The Windows Internal Database is nothing more than an embedded lite SQL Server instance running under specific credentials and with a few protocols enabled.
Therefore in order to connect, you can use any SQL Server client tool: SQL Server Management Studio, SQLCMD, …
Starting with Windows Server 2012, the named pipe to access is \\.\pipe\MICROSOFT##WID\tsql\query
. For older systems, the pipe is different and is named \\.\pipe\MSSQL$MICROSOFT##SSEE\sql\query
.
From this we can already sense that this is some kind of named instance now called MICROSOFT##WID and MICROSOFT##SSEE in the past.
Please note that the tools must be run with elevated privileges, otherwise you’ll get an access denied message.
Once logged in we can see that Windows 2016 Windows Internal database feature hosts a SQL Server 2014 RTM like version.
The SUSDB is a regular user database created by the WSUS feature. If we look into logins, they can be split into 3 groups:
- the built-in logins you’ll find in every SQL Server, the ##XXXX certificate ones, sa, etc.
- a set of logins for the WID feature, which get the sysadmin role. The NT Service\WIDWriter and the NT Service\MSSQL$MICROSOFT##WID will again make you think about a named instance MICROSOFT#WID,
- a group here created by the client application (MACHINE\WSUS administrators)
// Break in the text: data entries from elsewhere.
/-- R264, R265: the host binds a source or a surface to its port; nothing else of the block changes. The surface's
content is kept in canonical form, and each coordinate reads as the last pixel given for it. That binding is an
action of the host's program is the model's choice (assumption 16). So is that a binding is taken at once while a
command runs (assumption 30), and that a second surface replaces the content of the first (assumption 29). -/
def Obligations.HostBindsThePorts : Prop :=
  ∀ (s : State) (rest : List HostAction), s.turn = .host →
    (∀ src, s.prog = .bindSource src :: rest → step s = .next { s.tick with prog := rest, src := src }) ∧
    (∀ content plan, s.prog = .bindSurface content plan :: rest →
      ∃ cells, step s = .next { s.tick with prog := rest, surf := ⟨cells, plan⟩ } ∧ surfaceWf cells ∧
        ∀ x y : Int, surfaceRead cells x y =
          (content.reverse.find? fun c => c.x = x ∧ c.y = y).map (·.color))

/-- R23, R102: the STATUS words of every outcome, as 95_test_vectors.md lists them. -/
def Obligations.StatusWords : Prop :=
  (Status.completed .ok).word = 0x00000002 ∧
  (Status.completed (.format .badSignature)).word = 0x00000112 ∧
  (Status.completed (.format .unsupportedDepth)).word = 0x00000212 ∧
  (Status.completed (.format .compressionUnsupported)).word = 0x00000312 ∧
  (Status.completed (.format .badPlaneCount)).word = 0x00000412 ∧
  (Status.completed (.format .truncatedPalette)).word = 0x00000512 ∧
  (Status.completed (.format .truncatedRow)).word = 0x00000612 ∧
  (Status.completed .ioErr).word = 0x00000022 ∧
  (Status.completed (.unsupported .shortHeader)).word = 0x00000132 ∧
  (Status.completed (.unsupported .negativeDimension)).word = 0x00000232 ∧
  (Status.completed (.unsupported .rowTooLong)).word = 0x00000332 ∧
  (Status.completed .illegal).word = 0x00000042 ∧
  Status.running.word = 0x00000001

/-! ## Colours -/

/-- R130, R138, R139: PACK completes in the step of its CMD write; of n, red / 8 stands from bit 11, green / 4 from
bit 5 and blue / 8 from bit 0, and CODEC_RES gets n with its bytes exchanged. Nothing but CODEC_RES and STATUS
changes. The bit places 11, 5 and 0 are R100's, which marks them as general knowledge (assumption 26). -/
def Obligations.PackResult : Prop :=
  ∀ s : State, s.regs.status.busy = false →
    ∃ v : Word, exec .pack s = .next { s with regs := { s.regs with codecRes := v, status := ⟨false, true, 0, 0⟩ } } ∧
      ∃ n, n = s.regs.codecA.toNat % 256 / 8 * 2048 + s.regs.codecA.toNat / 256 % 256 / 4 * 32 +
          s.regs.codecA.toNat / 65536 % 256 / 8 ∧
        v.toNat = n % 256 * 256 + n / 256

/-- R131, R138, R140: UNPACK completes in the step of its CMD write; n is CODEC_A[15:0] with its bytes exchanged, and
CODEC_RES gets blue, green and red, each field of n with its low bits zero. Nothing but CODEC_RES and STATUS changes.
The bit places 11, 5 and 0 are R100's, which marks them as general knowledge (assumption 26). -/
def Obligations.UnpackResult : Prop :=
  ∀ s : State, s.regs.status.busy = false →
    ∃ v : Word, exec .unpack s = .next { s with regs := { s.regs with codecRes := v, status := ⟨false, true, 0, 0⟩ } } ∧
      ∃ n, n = s.regs.codecA.toNat % 256 * 256 + s.regs.codecA.toNat / 256 % 256 ∧
        v.toNat = n % 32 * 8 * 65536 + n / 32 % 64 * 4 * 256 + n / 2048 * 8

/-- R135, R138, R141: BLEND completes in the step of its CMD write. CODEC_RES gets c2 for F <= 0, c1 for F >= 65536, and
else the colour whose channels are the floor of the interpolated channels, less the bits packing discards. Nothing but
CODEC_RES and STATUS changes. -/
def Obligations.BlendResult : Prop :=
  ∀ s : State, s.regs.status.busy = false →
    ∃ c : Color16, exec .blend s =
        .next { s with regs := { s.regs with codecRes := c.setWidth 32, status := ⟨false, true, 0, 0⟩ } } ∧
      (s.regs.codecF.toInt ≤ 0 → c = s.regs.codecB.setWidth 16) ∧
      (65536 ≤ s.regs.codecF.toInt → c = s.regs.codecA.setWidth 16) ∧
      (0 < s.regs.codecF.toInt → s.regs.codecF.toInt < 65536 →
        ∃ mix : Byte → Byte → Int,
          (∀ a b, mix a b = (a.toNat * s.regs.codecF.toInt + b.toNat * (65536 - s.regs.codecF.toInt)).fdiv 65536) ∧
          (∃ p q : Rgb, p = unpackColor (s.regs.codecA.setWidth 16) ∧ q = unpackColor (s.regs.codecB.setWidth 16) ∧
            ((unpackColor c).r.toNat : Int) = mix p.r q.r / 8 * 8 ∧
            ((unpackColor c).g.toNat : Int) = mix p.g q.g / 4 * 4 ∧
            ((unpackColor c).b.toNat : Int) = mix p.b q.b / 8 * 8))

/-- R136, R138, R142: DARKEN completes in the step of its CMD write. CODEC_RES gets the colour whose channels are
clamp(floor(ch * F / 65536), 0, 255), less the bits packing discards. Nothing but CODEC_RES and STATUS changes. -/
def Obligations.DarkenResult : Prop :=
  ∀ s : State, s.regs.status.busy = false →
    ∃ c : Color16, exec .darken s =
        .next { s with regs := { s.regs with codecRes := c.setWidth 32, status := ⟨false, true, 0, 0⟩ } } ∧
      ∃ dark : Byte → Int,
        (∀ a, dark a = min (max ((a.toNat * s.regs.codecF.toInt).fdiv 65536) 0) 255) ∧
        ∃ p : Rgb, p = unpackColor (s.regs.codecA.setWidth 16) ∧
          ((unpackColor c).r.toNat : Int) = dark p.r / 8 * 8 ∧
          ((unpackColor c).g.toNat : Int) = dark p.g / 4 * 4 ∧
          ((unpackColor c).b.toNat : Int) = dark p.b / 8 * 8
If we dig into the characteristics of the SUSDB database, we see a regular user database for which some user roles are defined and attached to the specific logins we mentioned earlier.
Needless to say that you can issue backups of the SUSDB as you would for any regular database, although officially Microsoft maintains there is no need to deploy any maintenance solution.
You may want to note that this SQL Server “Edition” behaves like the Express Edition under some circumstances, e.g. contrary to the Standard, Enterprise or Web Edition, it doesn’t eat as much as RAM as it can.